### Instructions for the task
Once you reach the line containing "bit times. -/" in the data below, restate each line word for word up to and including the one containing "claim state. -/".

### Exercise materials
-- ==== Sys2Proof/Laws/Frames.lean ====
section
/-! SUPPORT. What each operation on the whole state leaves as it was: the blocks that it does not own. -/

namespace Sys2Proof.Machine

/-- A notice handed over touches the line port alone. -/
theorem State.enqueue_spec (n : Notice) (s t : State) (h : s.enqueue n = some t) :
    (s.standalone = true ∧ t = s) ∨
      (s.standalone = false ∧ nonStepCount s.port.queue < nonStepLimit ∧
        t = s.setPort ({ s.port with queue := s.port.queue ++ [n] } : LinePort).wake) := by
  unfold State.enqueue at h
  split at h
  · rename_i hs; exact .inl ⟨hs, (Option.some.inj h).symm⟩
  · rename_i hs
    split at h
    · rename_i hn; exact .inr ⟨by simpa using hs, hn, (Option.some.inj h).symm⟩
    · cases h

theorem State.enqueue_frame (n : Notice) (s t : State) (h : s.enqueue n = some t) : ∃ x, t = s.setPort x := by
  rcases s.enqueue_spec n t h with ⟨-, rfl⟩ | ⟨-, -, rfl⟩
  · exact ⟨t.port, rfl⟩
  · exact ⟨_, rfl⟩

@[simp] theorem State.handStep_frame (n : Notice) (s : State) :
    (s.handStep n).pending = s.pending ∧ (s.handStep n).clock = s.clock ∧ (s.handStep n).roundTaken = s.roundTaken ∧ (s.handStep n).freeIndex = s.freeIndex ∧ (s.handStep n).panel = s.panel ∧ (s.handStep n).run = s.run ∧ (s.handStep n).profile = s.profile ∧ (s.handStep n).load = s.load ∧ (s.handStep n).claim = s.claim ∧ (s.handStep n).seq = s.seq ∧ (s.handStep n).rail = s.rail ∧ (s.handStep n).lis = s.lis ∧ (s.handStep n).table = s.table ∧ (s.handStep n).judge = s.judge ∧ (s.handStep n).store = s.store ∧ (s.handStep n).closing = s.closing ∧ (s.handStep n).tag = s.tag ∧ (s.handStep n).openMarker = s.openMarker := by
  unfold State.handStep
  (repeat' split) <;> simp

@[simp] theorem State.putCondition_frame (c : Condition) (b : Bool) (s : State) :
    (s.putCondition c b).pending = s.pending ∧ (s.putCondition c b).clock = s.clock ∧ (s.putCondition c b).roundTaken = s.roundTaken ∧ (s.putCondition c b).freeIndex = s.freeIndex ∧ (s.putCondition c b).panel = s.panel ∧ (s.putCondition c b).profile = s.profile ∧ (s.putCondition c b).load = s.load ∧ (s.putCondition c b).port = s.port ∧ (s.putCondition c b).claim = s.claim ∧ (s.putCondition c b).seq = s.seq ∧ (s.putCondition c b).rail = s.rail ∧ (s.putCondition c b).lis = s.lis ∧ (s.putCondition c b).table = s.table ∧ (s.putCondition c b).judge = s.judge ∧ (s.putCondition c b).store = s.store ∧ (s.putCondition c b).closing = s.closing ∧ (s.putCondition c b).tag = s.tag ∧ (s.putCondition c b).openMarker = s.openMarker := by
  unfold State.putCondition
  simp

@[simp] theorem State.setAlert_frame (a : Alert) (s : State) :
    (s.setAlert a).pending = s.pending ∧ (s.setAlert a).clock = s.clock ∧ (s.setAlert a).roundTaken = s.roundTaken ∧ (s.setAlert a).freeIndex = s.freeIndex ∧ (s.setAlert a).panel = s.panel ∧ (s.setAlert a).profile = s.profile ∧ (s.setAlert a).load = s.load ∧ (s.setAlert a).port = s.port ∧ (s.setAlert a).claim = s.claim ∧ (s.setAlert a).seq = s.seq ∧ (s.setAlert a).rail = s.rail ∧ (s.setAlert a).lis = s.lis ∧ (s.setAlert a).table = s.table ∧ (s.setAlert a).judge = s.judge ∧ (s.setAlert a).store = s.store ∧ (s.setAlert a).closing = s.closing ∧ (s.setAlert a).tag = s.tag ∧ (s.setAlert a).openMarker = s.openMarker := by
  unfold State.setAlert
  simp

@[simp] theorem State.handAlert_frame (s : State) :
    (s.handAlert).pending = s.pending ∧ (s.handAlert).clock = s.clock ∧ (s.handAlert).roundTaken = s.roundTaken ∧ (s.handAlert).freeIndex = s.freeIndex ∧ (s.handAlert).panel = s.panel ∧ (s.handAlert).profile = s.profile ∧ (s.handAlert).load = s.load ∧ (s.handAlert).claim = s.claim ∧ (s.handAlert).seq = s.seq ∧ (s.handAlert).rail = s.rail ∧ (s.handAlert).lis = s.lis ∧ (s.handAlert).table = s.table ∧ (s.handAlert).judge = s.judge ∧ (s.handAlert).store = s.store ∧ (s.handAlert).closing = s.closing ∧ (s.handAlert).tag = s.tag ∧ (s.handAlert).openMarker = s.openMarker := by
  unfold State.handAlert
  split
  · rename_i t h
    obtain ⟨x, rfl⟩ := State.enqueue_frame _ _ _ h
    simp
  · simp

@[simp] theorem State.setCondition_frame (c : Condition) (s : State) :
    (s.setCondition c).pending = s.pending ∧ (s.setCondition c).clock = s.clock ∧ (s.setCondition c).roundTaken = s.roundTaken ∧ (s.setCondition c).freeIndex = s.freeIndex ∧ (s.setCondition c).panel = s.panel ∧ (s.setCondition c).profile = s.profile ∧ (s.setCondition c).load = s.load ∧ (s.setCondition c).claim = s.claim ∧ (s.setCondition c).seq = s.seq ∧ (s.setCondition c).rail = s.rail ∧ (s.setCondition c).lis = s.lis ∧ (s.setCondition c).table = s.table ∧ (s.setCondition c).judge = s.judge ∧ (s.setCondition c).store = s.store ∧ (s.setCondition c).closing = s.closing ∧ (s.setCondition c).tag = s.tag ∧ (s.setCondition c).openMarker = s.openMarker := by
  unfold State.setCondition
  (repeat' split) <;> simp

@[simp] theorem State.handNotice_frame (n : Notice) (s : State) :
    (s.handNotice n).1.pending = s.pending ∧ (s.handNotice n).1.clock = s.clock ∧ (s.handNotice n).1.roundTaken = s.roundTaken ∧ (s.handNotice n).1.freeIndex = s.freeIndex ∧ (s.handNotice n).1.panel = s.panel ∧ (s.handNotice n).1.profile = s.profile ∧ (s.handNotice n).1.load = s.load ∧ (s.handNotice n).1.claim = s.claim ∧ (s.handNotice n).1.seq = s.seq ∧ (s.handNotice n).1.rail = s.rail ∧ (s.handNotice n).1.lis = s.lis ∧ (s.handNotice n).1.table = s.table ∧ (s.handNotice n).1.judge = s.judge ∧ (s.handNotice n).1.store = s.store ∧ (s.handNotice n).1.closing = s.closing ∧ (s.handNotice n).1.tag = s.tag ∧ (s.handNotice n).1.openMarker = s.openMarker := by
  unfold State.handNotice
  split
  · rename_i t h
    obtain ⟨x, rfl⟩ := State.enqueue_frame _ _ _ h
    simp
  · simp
* * *
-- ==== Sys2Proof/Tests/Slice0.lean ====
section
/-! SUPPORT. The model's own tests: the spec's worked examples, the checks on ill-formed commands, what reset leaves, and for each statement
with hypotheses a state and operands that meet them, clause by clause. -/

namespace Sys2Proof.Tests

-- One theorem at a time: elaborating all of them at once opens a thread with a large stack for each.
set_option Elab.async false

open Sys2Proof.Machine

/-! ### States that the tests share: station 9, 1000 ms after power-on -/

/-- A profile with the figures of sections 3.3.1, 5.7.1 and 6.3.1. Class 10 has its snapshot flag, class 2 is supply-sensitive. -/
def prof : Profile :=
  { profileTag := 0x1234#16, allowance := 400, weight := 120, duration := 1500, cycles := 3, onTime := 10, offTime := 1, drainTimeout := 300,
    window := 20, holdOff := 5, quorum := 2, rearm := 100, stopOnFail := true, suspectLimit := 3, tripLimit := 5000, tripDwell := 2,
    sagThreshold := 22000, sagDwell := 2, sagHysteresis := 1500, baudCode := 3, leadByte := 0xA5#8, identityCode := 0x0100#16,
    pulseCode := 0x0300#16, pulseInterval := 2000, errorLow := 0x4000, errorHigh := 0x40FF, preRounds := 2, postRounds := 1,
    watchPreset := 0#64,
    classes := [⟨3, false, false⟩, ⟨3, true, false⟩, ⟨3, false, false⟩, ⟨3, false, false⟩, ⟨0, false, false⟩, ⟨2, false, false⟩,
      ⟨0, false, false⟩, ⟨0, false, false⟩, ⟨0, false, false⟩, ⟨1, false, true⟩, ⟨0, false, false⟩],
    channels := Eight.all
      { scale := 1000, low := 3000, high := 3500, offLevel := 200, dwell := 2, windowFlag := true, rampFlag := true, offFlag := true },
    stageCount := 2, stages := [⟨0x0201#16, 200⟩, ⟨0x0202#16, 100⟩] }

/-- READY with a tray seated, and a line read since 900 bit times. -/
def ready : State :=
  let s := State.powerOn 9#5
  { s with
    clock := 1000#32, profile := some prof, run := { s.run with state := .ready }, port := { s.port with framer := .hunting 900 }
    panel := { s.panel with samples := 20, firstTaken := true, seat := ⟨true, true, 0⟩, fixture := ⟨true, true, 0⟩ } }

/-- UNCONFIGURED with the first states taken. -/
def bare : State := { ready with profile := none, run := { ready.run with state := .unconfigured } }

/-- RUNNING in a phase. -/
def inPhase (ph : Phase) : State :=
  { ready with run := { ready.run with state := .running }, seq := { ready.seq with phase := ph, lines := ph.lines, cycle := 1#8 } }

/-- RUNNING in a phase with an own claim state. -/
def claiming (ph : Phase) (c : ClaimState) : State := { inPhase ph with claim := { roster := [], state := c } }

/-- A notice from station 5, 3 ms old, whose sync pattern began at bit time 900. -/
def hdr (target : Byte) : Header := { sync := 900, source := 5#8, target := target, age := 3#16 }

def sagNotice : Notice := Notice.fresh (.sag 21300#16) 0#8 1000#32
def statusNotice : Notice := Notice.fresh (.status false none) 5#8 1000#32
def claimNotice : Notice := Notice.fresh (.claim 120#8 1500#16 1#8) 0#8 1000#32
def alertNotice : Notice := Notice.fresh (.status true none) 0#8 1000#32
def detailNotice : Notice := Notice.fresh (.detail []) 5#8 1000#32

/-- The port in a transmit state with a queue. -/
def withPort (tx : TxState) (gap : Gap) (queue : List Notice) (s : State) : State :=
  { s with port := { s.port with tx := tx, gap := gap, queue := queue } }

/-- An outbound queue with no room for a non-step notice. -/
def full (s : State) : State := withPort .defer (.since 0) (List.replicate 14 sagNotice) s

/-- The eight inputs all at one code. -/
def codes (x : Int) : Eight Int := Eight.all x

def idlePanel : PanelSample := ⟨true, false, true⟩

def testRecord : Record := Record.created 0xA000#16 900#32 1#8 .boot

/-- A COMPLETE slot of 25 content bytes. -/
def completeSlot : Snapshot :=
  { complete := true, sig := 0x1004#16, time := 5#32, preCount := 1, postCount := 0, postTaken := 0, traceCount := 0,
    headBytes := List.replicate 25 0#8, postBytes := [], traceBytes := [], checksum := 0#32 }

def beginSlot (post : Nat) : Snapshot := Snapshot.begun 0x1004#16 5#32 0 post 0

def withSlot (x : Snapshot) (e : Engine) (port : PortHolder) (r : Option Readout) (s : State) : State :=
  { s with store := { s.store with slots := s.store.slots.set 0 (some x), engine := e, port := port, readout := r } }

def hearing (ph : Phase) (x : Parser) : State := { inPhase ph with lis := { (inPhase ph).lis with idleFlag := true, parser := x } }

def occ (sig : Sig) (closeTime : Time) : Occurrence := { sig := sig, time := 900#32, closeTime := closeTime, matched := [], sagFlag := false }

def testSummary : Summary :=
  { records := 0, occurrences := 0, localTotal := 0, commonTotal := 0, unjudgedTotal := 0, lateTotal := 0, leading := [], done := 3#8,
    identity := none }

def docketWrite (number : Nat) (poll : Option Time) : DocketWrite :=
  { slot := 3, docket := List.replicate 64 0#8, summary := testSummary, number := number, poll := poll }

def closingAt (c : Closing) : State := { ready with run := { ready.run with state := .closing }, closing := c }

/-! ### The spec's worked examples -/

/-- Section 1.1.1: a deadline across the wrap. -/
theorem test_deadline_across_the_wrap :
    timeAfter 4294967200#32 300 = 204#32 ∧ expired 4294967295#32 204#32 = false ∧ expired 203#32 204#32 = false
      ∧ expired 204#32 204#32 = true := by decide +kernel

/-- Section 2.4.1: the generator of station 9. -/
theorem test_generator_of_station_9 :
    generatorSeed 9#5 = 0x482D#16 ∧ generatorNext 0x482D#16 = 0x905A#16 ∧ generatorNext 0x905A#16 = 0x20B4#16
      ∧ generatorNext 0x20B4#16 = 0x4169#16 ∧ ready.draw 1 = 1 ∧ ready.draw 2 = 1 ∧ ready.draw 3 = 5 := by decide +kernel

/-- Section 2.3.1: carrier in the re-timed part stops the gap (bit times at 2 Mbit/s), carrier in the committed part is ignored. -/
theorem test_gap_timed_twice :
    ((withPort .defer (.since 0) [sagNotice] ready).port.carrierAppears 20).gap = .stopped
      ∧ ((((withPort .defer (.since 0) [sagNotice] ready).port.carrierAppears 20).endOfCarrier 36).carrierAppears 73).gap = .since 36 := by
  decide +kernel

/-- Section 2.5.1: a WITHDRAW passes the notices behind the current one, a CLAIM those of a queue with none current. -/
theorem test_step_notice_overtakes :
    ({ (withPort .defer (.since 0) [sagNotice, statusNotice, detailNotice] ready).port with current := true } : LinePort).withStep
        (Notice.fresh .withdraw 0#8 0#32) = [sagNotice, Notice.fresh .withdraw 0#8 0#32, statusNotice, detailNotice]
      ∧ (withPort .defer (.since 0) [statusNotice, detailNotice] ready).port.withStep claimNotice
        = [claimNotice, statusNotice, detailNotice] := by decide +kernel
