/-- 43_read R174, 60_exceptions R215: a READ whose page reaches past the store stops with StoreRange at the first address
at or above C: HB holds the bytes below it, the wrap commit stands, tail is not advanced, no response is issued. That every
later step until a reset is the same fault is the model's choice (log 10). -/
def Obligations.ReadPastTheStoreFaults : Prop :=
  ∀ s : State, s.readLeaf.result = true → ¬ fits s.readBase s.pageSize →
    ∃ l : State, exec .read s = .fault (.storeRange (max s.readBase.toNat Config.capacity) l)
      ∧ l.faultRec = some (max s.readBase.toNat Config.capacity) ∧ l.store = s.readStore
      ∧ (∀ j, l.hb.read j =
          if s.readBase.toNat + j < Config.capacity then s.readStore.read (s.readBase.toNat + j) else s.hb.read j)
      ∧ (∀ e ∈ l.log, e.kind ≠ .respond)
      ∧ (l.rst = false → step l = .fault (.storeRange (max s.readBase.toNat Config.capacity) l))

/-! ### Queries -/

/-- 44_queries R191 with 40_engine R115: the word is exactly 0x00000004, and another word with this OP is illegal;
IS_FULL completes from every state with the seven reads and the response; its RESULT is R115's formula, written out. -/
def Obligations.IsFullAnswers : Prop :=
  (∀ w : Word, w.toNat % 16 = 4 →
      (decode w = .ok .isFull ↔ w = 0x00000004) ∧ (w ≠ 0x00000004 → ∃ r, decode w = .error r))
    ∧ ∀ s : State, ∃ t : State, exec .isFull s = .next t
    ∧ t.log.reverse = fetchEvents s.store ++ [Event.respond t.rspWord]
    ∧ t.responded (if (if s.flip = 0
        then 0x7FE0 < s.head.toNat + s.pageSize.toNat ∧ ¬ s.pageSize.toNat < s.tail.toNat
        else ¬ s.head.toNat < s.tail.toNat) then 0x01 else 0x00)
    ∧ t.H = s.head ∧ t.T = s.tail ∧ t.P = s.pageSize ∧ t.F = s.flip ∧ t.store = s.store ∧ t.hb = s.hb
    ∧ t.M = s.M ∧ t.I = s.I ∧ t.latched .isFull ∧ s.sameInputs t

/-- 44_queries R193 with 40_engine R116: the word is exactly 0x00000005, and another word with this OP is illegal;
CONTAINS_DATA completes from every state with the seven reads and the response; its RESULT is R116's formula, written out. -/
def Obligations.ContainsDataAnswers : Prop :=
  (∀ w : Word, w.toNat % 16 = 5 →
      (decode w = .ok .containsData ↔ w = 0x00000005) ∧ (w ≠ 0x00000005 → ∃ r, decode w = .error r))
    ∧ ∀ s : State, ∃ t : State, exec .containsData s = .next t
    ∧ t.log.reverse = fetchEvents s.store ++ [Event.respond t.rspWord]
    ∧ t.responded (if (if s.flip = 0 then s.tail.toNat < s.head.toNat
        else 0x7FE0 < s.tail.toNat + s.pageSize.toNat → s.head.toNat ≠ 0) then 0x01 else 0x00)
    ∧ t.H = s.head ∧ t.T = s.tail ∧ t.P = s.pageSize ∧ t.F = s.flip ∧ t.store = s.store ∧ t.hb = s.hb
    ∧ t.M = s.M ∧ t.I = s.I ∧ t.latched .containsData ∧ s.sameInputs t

### Solution to the problem
/-- READY with a tray seated, and a line read since 900 bit times. -/
def ready : State :=
  let s := State.powerOn 9#5
  { s with
    clock := 1000#32, profile := some prof, run := { s.run with state := .ready }, port := { s.port with framer := .hunting 900 }
    panel := { s.panel with samples := 20, firstTaken := true, seat := ⟨true, true, 0⟩, fixture := ⟨true, true, 0⟩ } }

/-- UNCONFIGURED with the first states taken. -/
def bare : State := { ready with profile := none, run := { ready.run with state := .unconfigured } }

/-- RUNNING in a phase. -/
def inPhase (ph : Phase) : State :=
  { ready with run := { ready.run with state := .running }, seq := { ready.seq with phase := ph, lines := ph.lines, cycle := 1#8 } }

/-- RUNNING in a phase with an own claim state. -/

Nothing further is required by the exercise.